В отношениях с соседями хетты всегда старались подчеркнуть, что совершают зло лишь в ответ на зло. Земли соседей они старались не завоёвывать, а поглощать мирным путём, аннексировать. Война без оправдательных причин представлялась, как нечто совершенно немыслимое. Знай они, какие мотивы двигали Александром в прошлом, пришли бы в ужас, узрев в том возмущение самой природы мира, потрясение основ. Такое чудовище, как сын Филиппа, должно быть уничтожено всеми имеющимися способами и в этом проявилась бы высшая справедливость. Александр действительно получил бы непримиримую страну, где стоит ждать стрелу в спину из-за каждого куста.

Царь все это уже знал, не зря он потратил уйму времени, расспрашивая о нравах северян сановников Пиллии. На том и строился весь план взаимоотношений с хеттами, придуманный царём вместе с Гефестионом, Птолемеем и Эвменом.

-- Я вовсе не собирался воевать с хатти, -- сказал Александр, -- я пришёл в вашу страну, чтобы догнать и наказать хурритов, чинивших разбой в Киццувадне. Известен ли тебе, наследник, некий Талза?

-- Известен, -- ответил Хуцция, несколько опешив, -- это один из военачальников нашего друга Пиллии. Достойный воин.
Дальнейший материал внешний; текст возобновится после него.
-- ==== Sys2Proof/Machine/Core.lean ====
section
/-! DEFINITION. The model behind the host's interface. -/

def Sys2Proof.core : Host.Core := { State := Sys2Proof.Machine.State, Fault := Sys2Proof.Machine.Fault, Refusal := Sys2Proof.Machine.Refusal, step := Sys2Proof.Machine.step, reset := Sys2Proof.Machine.State.reset }
end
-- Он трус, разбойник и убийца, -- спокойно заявил Александр, -- этот Талза, которого ты назвал достойным воином, не имея сил и смелости сразиться со мной в открытом бою, нападал исподтишка, избивал мой народ, беззащитных женщин и детей.

-- Где избивал? -- подался вперёд Муваталли, -- в Киццувадне? Как же твой народ оказался там? Мы прежде не слышали о тебе. И почему ты изгнал Пиллию из его царства, а теперь ещё и обвиняешь его воинов в том, что они боролись с тобой на своей земле?

-- Не слишком ты вежлив, -- сказал царь, -- раз влезаешь в разговор, даже не назвав себя.

Хуцция примирительно поднял руки ладонями вперёд.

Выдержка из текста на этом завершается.